Processing dynamic amount of flows in parallel in Mule 4
Sometimes it can be very useful to be able to process flows in parallel. This way you can drastically improve the performance of a service. When you have a static amount of flows you need to process, you can use the Scatter-Gather component in Mule. However, when you don’t know the amount of flows that you need to trigger at design time, the Scatter-Gather component won’t do the trick unfortunately.

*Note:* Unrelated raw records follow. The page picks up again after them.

theorem decode_pushbWord (value : BitVec 8) :
    decode (0x30000000#32 ||| value.setWidth 32) = .command (.pushb value) := by
  have hlow : value.toNat < 2 ^ 28 := value.isLt.trans (by decide)
  have hword : 0x30000000#32 ||| value.setWidth 32 = opWord 0x3 value.toNat :=
    opWord_eq_or 0x3 value (by decide) (by decide)
  have hval : field (opWord 0x3 value.toNat) 7 0 = value.toNat := by
    rw [field_opWord_low (by decide) hlow (by decide) (by decide)]; omega
  rw [hword, decode_of_pushb (field_opWord_op (by decide) hlow),
    whenZero_of_eq _ (field_opWord_above (by decide) value.isLt (by decide)), hval,
    BitVec.ofNat_toNat, BitVec.setWidth_eq]

theorem decode_partsWord : decode 0x40000000#32 = .command .parts := by decide

end Sys2Proof
end

section
/-! PROOFS. The byte view after PUSHB's alignment and byte (41_accumulator.md R105). -/

namespace Sys2Proof.Machine

/-- The zero bits up to the next byte boundary; none at a boundary. -/
def alignment (bits : List Bool) : List Bool :=
  zeros ((8 - shiftOf bits) % 8)

@[simp] theorem length_alignment (bits : List Bool) :
    (alignment bits).length = (8 - bits.length % 8) % 8 :=
  length_zeros _

theorem length_append_alignment_mod (bits : List Bool) :
    (bits ++ alignment bits).length % 8 = 0 := by
  rw [List.length_append, length_alignment]; omega

theorem byteLen_append_alignment (bits : List Bool) :
    byteLen (bits ++ alignment bits) = byteLen bits := by
  rw [byteLen, byteLen, List.length_append, length_alignment]; omega

/-- The alignment fills the last byte only, so the appended byte is a new one. -/
theorem bytesOf_append_alignment_byte (bits : List Bool) (value : Byte) :
    bytesOf (bits ++ (alignment bits ++ bitsOf 8 value.toNat)) = bytesOf bits ++ [value] := by
  rw [← List.append_assoc, bytesOf_append _ (length_append_alignment_mod bits),
    bytesOf_bitsOf_eight, alignment, bytesOf_append_zeros (byteLen_append_alignment bits)]

end Sys2Proof.Machine
end

section
/-! PROOFS. What each accumulator command answers on a live and on a consumed accumulator
(41_accumulator.md R100 to R107). -/

namespace Sys2Proof.Machine

/-- The NOT_ACTIVE check (60_exceptions.md R184) on a consumed accumulator. -/
theorem guardActive_of_consumed {s : State} (t : State) (h : s.accActive = false) :
    (if s.accActive = false then s.raiseFault .notActive else t) = faulted s 3 :=
  if_pos h

theorem execHdr_of_consumed (mode : Mode) {ver : BitVec 6} {s : State} (hv : LegalVersion ver)
    (h : s.accActive = false) : execHdr mode ver s = .next (faulted s 3) := by
  obtain ⟨band, hband, -⟩ := bandOf_of_legal hv
  rw [execHdr, hband]
  exact congrArg Host.Outcome.next (guardActive_of_consumed _ h)

/-- Every command that needs a live accumulator makes the same check; only HDR checks its version
first. -/
theorem exec_of_consumed {i : Instr} {s : State} (hneeds : needsActive i = true)
    (h : s.accActive = false) (hver : ∀ ver, versionOperand i = some ver → LegalVersion ver) :
    exec i s = .next (faulted s 3) := by
  cases i with
  | new hint => cases hneeds
  | push value width => exact congrArg Host.Outcome.next (guardActive_of_consumed _ h)
  | pushb value => exact congrArg Host.Outcome.next (guardActive_of_consumed _ h)
  | parts => exact congrArg Host.Outcome.next (guardActive_of_consumed _ h)
  | analyze => cases hneeds
  | hdr mode ver => exact execHdr_of_consumed mode (hver ver rfl) h
  | dnum => exact congrArg Host.Outcome.next (guardActive_of_consumed _ h)
  | dalnum => exact congrArg Host.Outcome.next (guardActive_of_consumed _ h)
  | dbyte => exact congrArg Host.Outcome.next (guardActive_of_consumed _ h)
  | finish required => exact congrArg Host.Outcome.next (guardActive_of_consumed _ h)
  | encode ver ec => cases hneeds

/-- The same for the commands with no version operand. -/
theorem exec_of_consumed_of_no_version {i : Instr} {s : State} (hneeds : needsActive i = true)
    (hno : versionOperand i = none) (h : s.accActive = false) :
    exec i s = .next (faulted s 3) :=
  exec_of_consumed hneeds h fun ver hver => by simp [hno] at hver

theorem exec_push_of_overflow {value : BitVec 16} {width : Nat} {s : State}
    (h : s.accActive = true) (hv : 2 ^ width ≤ value.toNat) :
    exec (.push value width) s = .next (faulted s 5) := by
  obtain ⟨hc, -⟩ | ⟨-, -, he⟩ | ⟨-, hlt, -⟩ := execPush_cases value width s
  · simp [h] at hc
  · exact he
  · omega

theorem exec_push_of_fits {value : BitVec 16} {width : Nat} {s : State}
    (h : s.accActive = true) (hv : value.toNat < 2 ^ width) :
    exec (.push value width) s = .next (s.append (bitsOf width value.toNat)).respondOk := by
  obtain ⟨hc, -⟩ | ⟨-, hle, -⟩ | ⟨-, -, he⟩ := execPush_cases value width s
  · simp [h] at hc
  · omega
  · exact he

theorem exec_pushb_of_live (value : BitVec 8) {s : State} (h : s.accActive = true) :
    exec (.pushb value) s = .next
      (s.append (alignment s.accS ++ bitsOf 8 value.toNat)).respondOk := by
  obtain ⟨hc, -⟩ | ⟨-, he⟩ := execPushb_cases value s
  · simp [h] at hc
  · exact he

theorem exec_parts_of_live {s : State} (h : s.accActive = true) :
    exec .parts s = .next
      (s.consume.respond .ok none (some (bytesOf s.accS))
        (some (BitVec.ofNat 3 (shiftOf s.accS)))) := by
  obtain ⟨hc, -⟩ | ⟨-, he⟩ := execParts_cases s
  · simp [h] at hc
  · exact he

/-- PARTS leaves a consumed accumulator on both its paths (R106). -/
theorem exec_parts_consumes {s t : State} (ht : exec .parts s = .next t) :
    t.accActive = false := by
  obtain ⟨hc, he⟩ | ⟨-, he⟩ := execParts_cases s <;> cases he.symm.trans ht
  · exact hc
  · rfl

/-- FINISH leaves a consumed accumulator on both its paths (43_finish_and_encode.md R160). -/
theorem exec_finish_consumes {required : BitVec 16} {s t : State}
    (ht : exec (.finish required) s = .next t) : t.accActive = false := by
  obtain ⟨hc, he⟩ | ⟨-, he⟩ := execFinish_cases required s <;> cases he.symm.trans ht
  · exact hc
  · rw [State.answerFinish_accActive, State.consume_accActive]

/-- ENCODE faults with VERSION_RANGE or TEXT_NOT_UTF8, or consumes and leaves FAULT as it was
(43_finish_and_encode.md R166). -/
theorem exec_encode_faults_or_consumes {ver : BitVec 6} {ec : ECLevel} {s t : State}
    (ht : exec (.encode ver ec) s = .next t) :
    t.fault = 2 ∨ t.fault = 4 ∨ t.fault = s.fault ∧ t.accActive = false := by
  obtain ⟨-, he⟩ | ⟨-, -, he⟩ | ⟨-, -, band, -, -, he⟩ := execEncode_cases ver ec s <;>
    cases he.symm.trans ht
  · exact .inl rfl
  · exact .inr (.inl rfl)
  · exact .inr (.inr ⟨by simp, by simp⟩)

/-- The commands that need no live accumulator never fault NOT_ACTIVE (R107). -/
theorem exec_fault_ne_notActive {i : Instr} {s t : State} (hs : s.fault = 0)
    (hneeds : needsActive i = false) (ht : exec i s = .next t) : t.fault ≠ 3 := by
  cases i with
  | new hint => cases ht; simp [hs]
  | analyze => cases ht; simp [hs]
  | encode ver ec =>
    obtain h | h | ⟨h, -⟩ := exec_encode_faults_or_consumes ht
    · simp [h]
    · simp [h]
    · simp [h, hs]
  | push _ _ | pushb _ | parts | hdr _ _ | dnum | dalnum | dbyte | finish _ => cases hneeds

end Sys2Proof.Machine
end

section
/-! PROOFS. The statements about the bit accumulator (41_accumulator.md). -/

namespace Sys2Proof.Machine

/-- Settles O17: NEW makes no check, and each field of its next state is as R100 gives it. -/
theorem newGivesAnEmptyLiveAccumulator : Obligations.NewGivesAnEmptyLiveAccumulator :=
  fun hint _ => ⟨decode_newWord hint, rfl⟩

/-- Settles O18: the checks one by one; on a live accumulator a value that fits appends
`bits_width(value)`. -/
theorem pushAppendsItsFieldMostSignificantBitFirst :
    Obligations.PushAppendsItsFieldMostSignificantBitFirst := by
  intro value width s h1 h16
  refine ⟨decode_pushWord value h1 h16, exec_of_consumed_of_no_version rfl rfl,
    exec_push_of_overflow, fun ha hv => ⟨_, exec_push_of_fits ha hv, ?_, ?_, ?_, ?_⟩⟩
  · simpa using appends_respondOk (bitsOf width value.toNat) ha
  · intro k hk
    rw [State.respondOk_accS, State.append_accS,
      List.getElem?_append_right (Nat.le_add_right _ _), Nat.add_sub_cancel_left,
      getElem?_bitsOf _ hk]
    rfl
  · simp [byteLen]
  · simp [shiftOf]

/-- Settles O23: PUSHB appends the alignment and the byte, and the byte view gains just that byte. -/
theorem pushbAppendsAWholeByte : Obligations.PushbAppendsAWholeByte := by
  intro value s
  refine ⟨decode_pushbWord value, exec_of_consumed_of_no_version rfl rfl,
    fun ha => ⟨_, exec_pushb_of_live value ha, ?_⟩⟩
  have hbytes := bytesOf_append_alignment_byte s.accS value
  refine ⟨?_, hbytes, ?_, ?_⟩
  · simpa using appends_respondOk (alignment s.accS ++ bitsOf 8 value.toNat) ha
  · simpa using congrArg List.length hbytes
  · simp only [shiftOf, State.respondOk_accS, State.append_accS, List.length_append,
      length_alignment, length_bitsOf]
    omega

Sequential processing using a For Each loop
Mule delivers the For Each loop component out-of-the-box. This component can be used to process a dynamic amount of records. Unfortunately, this will process all iterations sequentially. As an example, I have created a simple flow that will retrieve the latitude and longitude for a dynamic amount of cities using the MetaWeather API:
Below you can find an example of a request with the corresponding response:
Besides the response, this request resulted in the following loglines as well. As you can see, the retrieval of the cities was done sequentially.
INFO 2019-02-27 11:36:26,651 Retrieving ["Amsterdam"]
INFO 2019-02-27 11:36:26,895 Finised retrieving ["Amsterdam"]
INFO 2019-02-27 11:36:26,899 Retrieving ["London"]
INFO 2019-02-27 11:36:27,090 Finised retrieving ["London"]
INFO 2019-02-27 11:36:27,094 Retrieving ["Paris"]
INFO 2019-02-27 11:36:27,395 Finised retrieving ["Paris"]
Parallel processing using a Group Based Aggregator
Now that we have mentioned 2 components (Scatter-Gather and For Each) that did not do the trick for us, let’s have a look how we can achieve the desired behavior. To do this, we will use the Mule Aggregators Module . Note that this module is not pre-installed in Anypoint Studio, so it must be added manually.
Again we’ll start by adding a For Each loop to the flow, to iterate over the cities in the request. Within this For Each loop we will add a Async block, so Mule will be able to process these flows in parallel threads.
Now we just need to make the main flow wait until all of the parallel processes are finished, to be able to move on in the flow for further processing (or in our case, construct the response payload). To do this, we’ll add a Group based aggregator component as the final step within the Async block. On this component we need to configure the following settings:
- Set a Name. In our example we’ve used CitiesAggregator.
- Set a Group id. Because we just have 1 Group based aggregator, we can use the default #[correlationId]. However, when you have multiple of these Group based aggregator designs in a single flow, you should use a more distinctive identifier like #[‘CITIES-AGGREGATOR-‘ ++ correlationId].
- Set the Group size the amount of cities in the initial payload. When we trigger the flow with 3 cities, this will cause that the first 2 cities that reach the Group based aggregator step to end up in the Incremental aggregation phase, but the last one to end up in the Aggregation complete phase.
The Incremental aggregation phase of the Group based aggregator can be left empty. In the Aggegation complete phase we now just need a trigger to move on with the (synchronous) main flow. We will use a VM Publish for this. Create a new VM Config and add a queue, for example with the name allCitiesRetrieved. Enter the same Queue name in the VM Publish step configuration.
Now we finally need something to make the main flow wait after the For Each loop until the VM Publish has been triggered. Add a VM Consume step right behind the For Each loop. Use the same VM Config and Queue name as in the VM Publish step. You can also specify a timeout value here, which will cause an exception when 1 (or more) of the parallel threads did not finish in time. The payload will be an array of all payloads that reached the group (so similar to the payload after a Scatter-Gather block) after the VM Consume step.
Important: When you specify a timeout on the VM Consume phase, make sure that they “match” the (eviction) timeout settings on both the Group based aggregator and the VM Publish steps. Because if the message was published before these timeouts, but the VM Consume already resulted in a timeout, the next time the flow is used the VM Consume will immediately pick up the old (already existing) message from the previous execution. This will cause unexpected behavior, like old results to be returned!
The total flow will now look something like the below example:
Let’s send another request to the service:
When we have another look at the logging, we can now see that the requests were actually processed in parallel. Also, the response time has been reduced.
INFO 2019-02-27 12:44:02,626 Retrieving ["Amsterdam"]
INFO 2019-02-27 12:44:02,627 Retrieving ["London"]
INFO 2019-02-27 12:44:02,629 Retrieving ["Paris"]
INFO 2019-02-27 12:44:02,855 Finised retrieving ["Paris"]
INFO 2019-02-27 12:44:02,875 Finised retrieving ["London"]
INFO 2019-02-27 12:44:03,077 Finised retrieving ["Amsterdam"]
Important: Please note that the order of Array after the Consume step is determined by which request finished processing first, instead of the trigger order! When you execute the flow multiple times, you’ll see that the order of the response entities varies every time.
The demo application that I’ve used while writing this blog, can be downloaded here.
Good luck processing your flows in parallel and improving the performance of your flows!